As she walked out to her car, she decided that she was going to spend her drive to the wedding listening to happy love songs as a last-ditch effort to at least pretend she was in a cheerful mood. She was going to have to fake it in front of other people all evening long, after all, so she might as well get some practice in now. But she quickly ran into the issue of not actually having a lot of upbeat romantic songs at the ready in her playlist, so she ended up with "Love Story" on loop for the entire twenty-five minutes.

The church where the wedding was being held was right near the heart of downtown and so navigating through traffic was somewhat of an ordeal, but she'd left early enough to still arrive with a few more minutes to spare than she planned on. She smoothed the crinkles out of her dress when she climbed out of her car, readjusting her shawl around her shoulders before heading inside to find her parents.

A small line of people was steadily trickling through the massive wooden doors, each pausing to write their name in the guestbook and leave a note for the happy couple if they wished to. A cold draft of air conditioning tickled Amelia's arms as she stepped inside; she signed her name and scribbled down a depressingly generic note of well wishes. She had never made enough of an effort to get to know her mother's friend that well. As a child, she always shrank into herself and scampered off to play with her dolls instead of talking to adults; as a teenager, she'd lock herself away to read a book or get her homework done. This didn't negate the fact that she genuinely appreciated the positive impact Suzy'd had on her mother's life, but it did mean that she didn't have much of anything novel to say on a day like today.

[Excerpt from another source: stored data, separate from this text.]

-- ==== Sys2Proof/Laws/State.lean ====
section
/-! SUPPORT. State: each named update of one field leaves every other field, and the updated field holds the update. -/
namespace Sys2Proof.Machine

@[simp] theorem regSet_pending (s : State) (k : Nat) (w : Word) : (regSet s k w).pending = s.pending := rfl
@[simp] theorem regSet_mfg (s : State) (k : Nat) (w : Word) : (regSet s k w).mfg = s.mfg := rfl
@[simp] theorem regSet_supply (s : State) (k : Nat) (w : Word) : (regSet s k w).supply = s.supply := rfl
@[simp] theorem regSet_nor (s : State) (k : Nat) (w : Word) : (regSet s k w).nor = s.nor := rfl
@[simp] theorem regSet_assay (s : State) (k : Nat) (w : Word) : (regSet s k w).assay = s.assay := rfl
@[simp] theorem regSet_hmk (s : State) (k : Nat) (w : Word) : (regSet s k w).hmk = s.hmk := rfl
@[simp] theorem regSet_force (s : State) (k : Nat) (w : Word) : (regSet s k w).force = s.force := rfl
@[simp] theorem regSet_xign (s : State) (k : Nat) (w : Word) : (regSet s k w).xign = s.xign := rfl
@[simp] theorem regSet_clk (s : State) (k : Nat) (w : Word) : (regSet s k w).clk = s.clk := rfl
@[simp] theorem regSet_fabric (s : State) (k : Nat) (w : Word) : (regSet s k w).fabric = s.fabric := rfl
@[simp] theorem regSet_coh (s : State) (k : Nat) (w : Word) : (regSet s k w).coh = s.coh := rfl
@[simp] theorem regSet_mem (s : State) (k : Nat) (w : Word) : (regSet s k w).mem = s.mem := rfl
@[simp] theorem regSet_flash (s : State) (k : Nat) (w : Word) : (regSet s k w).flash = s.flash := rfl
@[simp] theorem regSet_ports (s : State) (k : Nat) (w : Word) : (regSet s k w).ports = s.ports := rfl
@[simp] theorem regSet_atc (s : State) (k : Nat) (w : Word) : (regSet s k w).atc = s.atc := rfl
@[simp] theorem regSet_funcs (s : State) (k : Nat) (w : Word) : (regSet s k w).funcs = s.funcs := rfl
@[simp] theorem regSet_rings (s : State) (k : Nat) (w : Word) : (regSet s k w).rings = s.rings := rfl
@[simp] theorem regSet_requests (s : State) (k : Nat) (w : Word) : (regSet s k w).requests = s.requests := rfl
@[simp] theorem regSet_parked (s : State) (k : Nat) (w : Word) : (regSet s k w).parked = s.parked := rfl
@[simp] theorem regSet_clear (s : State) (k : Nat) (w : Word) : (regSet s k w).clear = s.clear := rfl
@[simp] theorem regSet_outs (s : State) (k : Nat) (w : Word) : (regSet s k w).outs = s.outs := rfl
@[simp] theorem regSet_freeCount (s : State) (k : Nat) (w : Word) : (regSet s k w).freeCount = s.freeCount := rfl
@[simp] theorem regSet_power (s : State) (k : Nat) (w : Word) : (regSet s k w).power = s.power := rfl
@[simp] theorem regSet_voc (s : State) (k : Nat) (w : Word) : (regSet s k w).voc = s.voc := rfl
@[simp] theorem regSet_grm (s : State) (k : Nat) (w : Word) : (regSet s k w).grm = s.grm := rfl
@[simp] theorem regSet_tokLd (s : State) (k : Nat) (w : Word) : (regSet s k w).tokLd = s.tokLd := rfl
@[simp] theorem regSet_tokUnld (s : State) (k : Nat) (w : Word) : (regSet s k w).tokUnld = s.tokUnld := rfl
@[simp] theorem regSet_gathers (s : State) (k : Nat) (w : Word) : (regSet s k w).gathers = s.gathers := rfl
@[simp] theorem regSet_selects (s : State) (k : Nat) (w : Word) : (regSet s k w).selects = s.selects := rfl
@[simp] theorem regSet_idx (s : State) (k : Nat) (w : Word) : (regSet s k w).idx = s.idx := rfl
@[simp] theorem regSet_srchLd (s : State) (k : Nat) (w : Word) : (regSet s k w).srchLd = s.srchLd := rfl
@[simp] theorem regSet_srchUnld (s : State) (k : Nat) (w : Word) : (regSet s k w).srchUnld = s.srchUnld := rfl
@[simp] theorem regSet_searches (s : State) (k : Nat) (w : Word) : (regSet s k w).searches = s.searches := rfl
@[simp] theorem regSet_plan (s : State) (k : Nat) (w : Word) : (regSet s k w).plan = s.plan := rfl
@[simp] theorem regSet_strand (s : State) (k : Nat) (w : Word) : (regSet s k w).strand = s.strand := rfl
@[simp] theorem regSet_troy (s : State) (k : Nat) (w : Word) : (regSet s k w).troy = s.troy := rfl
@[simp] theorem regSet_tpl (s : State) (k : Nat) (w : Word) : (regSet s k w).tpl = s.tpl := rfl
@[simp] theorem regSet_tplUnld (s : State) (k : Nat) (w : Word) : (regSet s k w).tplUnld = s.tplUnld := rfl
@[simp] theorem regSet_mtx (s : State) (k : Nat) (w : Word) : (regSet s k w).mtx = s.mtx := rfl
@[simp] theorem regSet_prefills (s : State) (k : Nat) (w : Word) : (regSet s k w).prefills = s.prefills := rfl
@[simp] theorem regSet_pools (s : State) (k : Nat) (w : Word) : (regSet s k w).pools = s.pools := rfl
@[simp] theorem regSet_mtxCleared (s : State) (k : Nat) (w : Word) : (regSet s k w).mtxCleared = s.mtxCleared := rfl
@[simp] theorem regSet_chain (s : State) (k : Nat) (w : Word) : (regSet s k w).chain = s.chain := rfl

@[simp] theorem regSetFld_pending (s : State) (k lo n v : Nat) : (regSetFld s k lo n v).pending = s.pending := rfl
@[simp] theorem regSetFld_mfg (s : State) (k lo n v : Nat) : (regSetFld s k lo n v).mfg = s.mfg := rfl
@[simp] theorem regSetFld_supply (s : State) (k lo n v : Nat) : (regSetFld s k lo n v).supply = s.supply := rfl
@[simp] theorem regSetFld_nor (s : State) (k lo n v : Nat) : (regSetFld s k lo n v).nor = s.nor := rfl
@[simp] theorem regSetFld_assay (s : State) (k lo n v : Nat) : (regSetFld s k lo n v).assay = s.assay := rfl
@[simp] theorem regSetFld_hmk (s : State) (k lo n v : Nat) : (regSetFld s k lo n v).hmk = s.hmk := rfl
@[simp] theorem regSetFld_force (s : State) (k lo n v : Nat) : (regSetFld s k lo n v).force = s.force := rfl
@[simp] theorem regSetFld_xign (s : State) (k lo n v : Nat) : (regSetFld s k lo n v).xign = s.xign := rfl
@[simp] theorem regSetFld_clk (s : State) (k lo n v : Nat) : (regSetFld s k lo n v).clk = s.clk := rfl
@[simp] theorem regSetFld_fabric (s : State) (k lo n v : Nat) : (regSetFld s k lo n v).fabric = s.fabric := rfl
@[simp] theorem regSetFld_coh (s : State) (k lo n v : Nat) : (regSetFld s k lo n v).coh = s.coh := rfl
@[simp] theorem regSetFld_mem (s : State) (k lo n v : Nat) : (regSetFld s k lo n v).mem = s.mem := rfl
@[simp] theorem regSetFld_flash (s : State) (k lo n v : Nat) : (regSetFld s k lo n v).flash = s.flash := rfl
@[simp] theorem regSetFld_ports (s : State) (k lo n v : Nat) : (regSetFld s k lo n v).ports = s.ports := rfl
@[simp] theorem regSetFld_atc (s : State) (k lo n v : Nat) : (regSetFld s k lo n v).atc = s.atc := rfl
@[simp] theorem regSetFld_funcs (s : State) (k lo n v : Nat) : (regSetFld s k lo n v).funcs = s.funcs := rfl
@[simp] theorem regSetFld_rings (s : State) (k lo n v : Nat) : (regSetFld s k lo n v).rings = s.rings := rfl
@[simp] theorem regSetFld_requests (s : State) (k lo n v : Nat) : (regSetFld s k lo n v).requests = s.requests := rfl
@[simp] theorem regSetFld_parked (s : State) (k lo n v : Nat) : (regSetFld s k lo n v).parked = s.parked := rfl
@[simp] theorem regSetFld_clear (s : State) (k lo n v : Nat) : (regSetFld s k lo n v).clear = s.clear := rfl
@[simp] theorem regSetFld_outs (s : State) (k lo n v : Nat) : (regSetFld s k lo n v).outs = s.outs := rfl
@[simp] theorem regSetFld_freeCount (s : State) (k lo n v : Nat) : (regSetFld s k lo n v).freeCount = s.freeCount := rfl
@[simp] theorem regSetFld_power (s : State) (k lo n v : Nat) : (regSetFld s k lo n v).power = s.power := rfl
@[simp] theorem regSetFld_voc (s : State) (k lo n v : Nat) : (regSetFld s k lo n v).voc = s.voc := rfl
@[simp] theorem regSetFld_grm (s : State) (k lo n v : Nat) : (regSetFld s k lo n v).grm = s.grm := rfl
@[simp] theorem regSetFld_tokLd (s : State) (k lo n v : Nat) : (regSetFld s k lo n v).tokLd = s.tokLd := rfl
@[simp] theorem regSetFld_tokUnld (s : State) (k lo n v : Nat) : (regSetFld s k lo n v).tokUnld = s.tokUnld := rfl
@[simp] theorem regSetFld_gathers (s : State) (k lo n v : Nat) : (regSetFld s k lo n v).gathers = s.gathers := rfl
@[simp] theorem regSetFld_selects (s : State) (k lo n v : Nat) : (regSetFld s k lo n v).selects = s.selects := rfl
@[simp] theorem regSetFld_idx (s : State) (k lo n v : Nat) : (regSetFld s k lo n v).idx = s.idx := rfl
@[simp] theorem regSetFld_srchLd (s : State) (k lo n v : Nat) : (regSetFld s k lo n v).srchLd = s.srchLd := rfl
@[simp] theorem regSetFld_srchUnld (s : State) (k lo n v : Nat) : (regSetFld s k lo n v).srchUnld = s.srchUnld := rfl
@[simp] theorem regSetFld_searches (s : State) (k lo n v : Nat) : (regSetFld s k lo n v).searches = s.searches := rfl
@[simp] theorem regSetFld_plan (s : State) (k lo n v : Nat) : (regSetFld s k lo n v).plan = s.plan := rfl
@[simp] theorem regSetFld_strand (s : State) (k lo n v : Nat) : (regSetFld s k lo n v).strand = s.strand := rfl
@[simp] theorem regSetFld_troy (s : State) (k lo n v : Nat) : (regSetFld s k lo n v).troy = s.troy := rfl
@[simp] theorem regSetFld_tpl (s : State) (k lo n v : Nat) : (regSetFld s k lo n v).tpl = s.tpl := rfl
@[simp] theorem regSetFld_tplUnld (s : State) (k lo n v : Nat) : (regSetFld s k lo n v).tplUnld = s.tplUnld := rfl
@[simp] theorem regSetFld_mtx (s : State) (k lo n v : Nat) : (regSetFld s k lo n v).mtx = s.mtx := rfl
@[simp] theorem regSetFld_prefills (s : State) (k lo n v : Nat) : (regSetFld s k lo n v).prefills = s.prefills := rfl
@[simp] theorem regSetFld_pools (s : State) (k lo n v : Nat) : (regSetFld s k lo n v).pools = s.pools := rfl
@[simp] theorem regSetFld_mtxCleared (s : State) (k lo n v : Nat) : (regSetFld s k lo n v).mtxCleared = s.mtxCleared := rfl
@[simp] theorem regSetFld_chain (s : State) (k lo n v : Nat) : (regSetFld s k lo n v).chain = s.chain := rfl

It was difficult for her not to feel a little bit out of place, both because of her general feeling of loneliness and because everyone else surrounding her appeared to either be much older than she was or much younger. She spotted several kids who must have been dragged along with their parents: little girls tugging at their mother's skirts and boys restlessly chasing each other around the atrium only to be quietly scolded. At least she vaguely recognized some of their faces, men and women whom she'd seen in the nearby pews at church years ago when she wasn't much taller than the children she was now watching run around.

The lobby and chapel were lavishly decorated in shades of rose and cream, with ribbons and flower arrangements adorning virtually every surface that could accommodate them. Amelia wasn't quite sure how she felt about the sheer volume of it, but the effect was certainly grandiose and she assumed that was the intent. She spotted her parents already in their seats, the one between them left empty for her, their buffer. They were making small talk when she approached and accepted her fate, smoothing the back of her dress out under her thighs as she sat down. She couldn't remember the last time she saw either of them this dressed up. It was odd, almost funny, to see them in a context that wasn't the norm.

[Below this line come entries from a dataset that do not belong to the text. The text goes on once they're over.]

-- ==== Sys2Proof/Laws/Reads.lean ====
section
/-! SUPPORT. Reads: what reads of host memory do to a port (16 R343, R353, R354): the bounds hold, and other ports stand. -/
namespace Sys2Proof.Machine

@[simp] theorem portOf_setPort (s : State) (p : Nat) (v : Port) : portOf (setPort s p v) p = v := mapGet_mapSet_same _ _ _ _

@[simp] theorem portOf_setPort_ne (s : State) (p q : Nat) (v : Port) (h : p ≠ q) : portOf (setPort s p v) q = portOf s q :=
  mapGet_mapSet_ne _ _ _ _ _ h

@[simp] theorem portOf_emit (s : State) (o : Out) (p : Nat) : portOf (emit s o) p = portOf s p := rfl

@[simp] theorem atcOf_setAtc (s : State) (p : Nat) (c : List Cached) : atcOf (setAtc s p c) p = c := mapGet_mapSet_same _ _ _ _

/-- A translation changes the port's cache and outputs alone. -/
theorem translate_ports (s : State) (fn : FnId) (a : Nat) : (translate s fn a).ports = s.ports := by
  unfold translate; dsimp only; split <;> rfl

@[simp] theorem portOf_translate (s : State) (fn : FnId) (a p : Nat) : portOf (translate s fn a) p = portOf s p := by
  unfold portOf; rw [translate_ports]

/-- A cache of at most 2,048 entries stays so. -/
theorem atcAdd_length (c : List Cached) (x : Cached) (h : c.length ≤ 2048) : (atcAdd c x).length ≤ 2048 := by
  unfold atcAdd
  split
  · simp; omega
  · rename_i hn
    have hl : Config.atcVictim (c.map (fun y => (y.tenant, y.page))) % c.length < c.length := Nat.mod_lt _ (by omega)
    rw [List.length_append, List.length_eraseIdx, if_pos hl]
    simp; omega

theorem translate_atc (s : State) (fn : FnId) (a : Nat) (h : (atcOf s fn.port).length ≤ 2048) :
    (atcOf (translate s fn a) fn.port).length ≤ 2048 := by
  unfold translate; dsimp only; split
  · exact h
  · exact (congrArg List.length (atcOf_setAtc s fn.port _)).trans_le (atcAdd_length _ _ h)

/-- Reads that leave keep a port within its bound, and no other port changes (16 R343). -/
theorem pumpReads_bound (n p : Nat) : ∀ s : State, (portOf s p).reads.length ≤ readBound s p →
    (portOf (pumpReads n s p) p).reads.length ≤ readBound (pumpReads n s p) p ∧ readBound (pumpReads n s p) p = readBound s p := by
  induction n with
  | zero => exact fun s h => ⟨h, rfl⟩
  | succ n ih =>
    intro s h
    unfold pumpReads; dsimp only; split
    · exact ⟨h, rfl⟩
    · split
      · exact ⟨h, rfl⟩
      · rename_i x _ hb
        have hp := ih (emit (translate (setPort s p { portOf s p with reads := (portOf s p).reads ++ [x], held := (portOf s p).held.erase x })
          ⟨p, x.tenant⟩ x.addr) (.hostRead ⟨p, x.tenant⟩ (pasidOf s ⟨p, x.tenant⟩) x.addr x.len))
        have hr : ∀ t : State, portOf t p = { portOf s p with reads := (portOf s p).reads ++ [x], held := (portOf s p).held.erase x } →
            readBound t p = readBound s p := fun t e => by unfold readBound; rw [e]
        have he : portOf (emit (translate (setPort s p { portOf s p with reads := (portOf s p).reads ++ [x], held := (portOf s p).held.erase x })
          ⟨p, x.tenant⟩ x.addr) (.hostRead ⟨p, x.tenant⟩ (pasidOf s ⟨p, x.tenant⟩) x.addr x.len)) p =
            { portOf s p with reads := (portOf s p).reads ++ [x], held := (portOf s p).held.erase x } := by simp
        have hb' := hr _ he
        have := hp (by rw [hb', he]; simp; omega)
        exact ⟨this.1, this.2.trans hb'⟩

theorem pumpReads_other (n p q : Nat) (h : p ≠ q) : ∀ s : State, portOf (pumpReads n s p) q = portOf s q := by
  induction n with
  | zero => exact fun _ => rfl
  | succ n ih =>
    intro s
    unfold pumpReads; dsimp only; split
    · rfl
    · split
      · rfl
      · rw [ih]; simp [h]

end Sys2Proof.Machine
end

Her mother reached up to dotingly touch Amelia's hair, tucking a strand of it behind her ear. "You look beautiful."

"Thanks, Mom."

To her slight surprise, the ceremony actually offered her a small sense of groundedness, a reminder that the rest of the world didn't hobble and tilt according to her swaying moods. It was a touching tribute to the bride and groom—Amelia caught her mom's eyes glossing over with tears at one point—and her ability to be moved by it was of genuine relief to her. Here was proof that at the very least, she wasn't completely casting her current cynicism about romance outwards onto everyone else. She just wished that was enough to stop it from festering inside herself.

Amelia clapped and cheered along with everyone else as the bridal party made their exit, but the space where her heart should have been still felt halfway hollowed out. She thought it was peculiar, unsettling even, that it was possible to hold such joy and such grief simultaneously.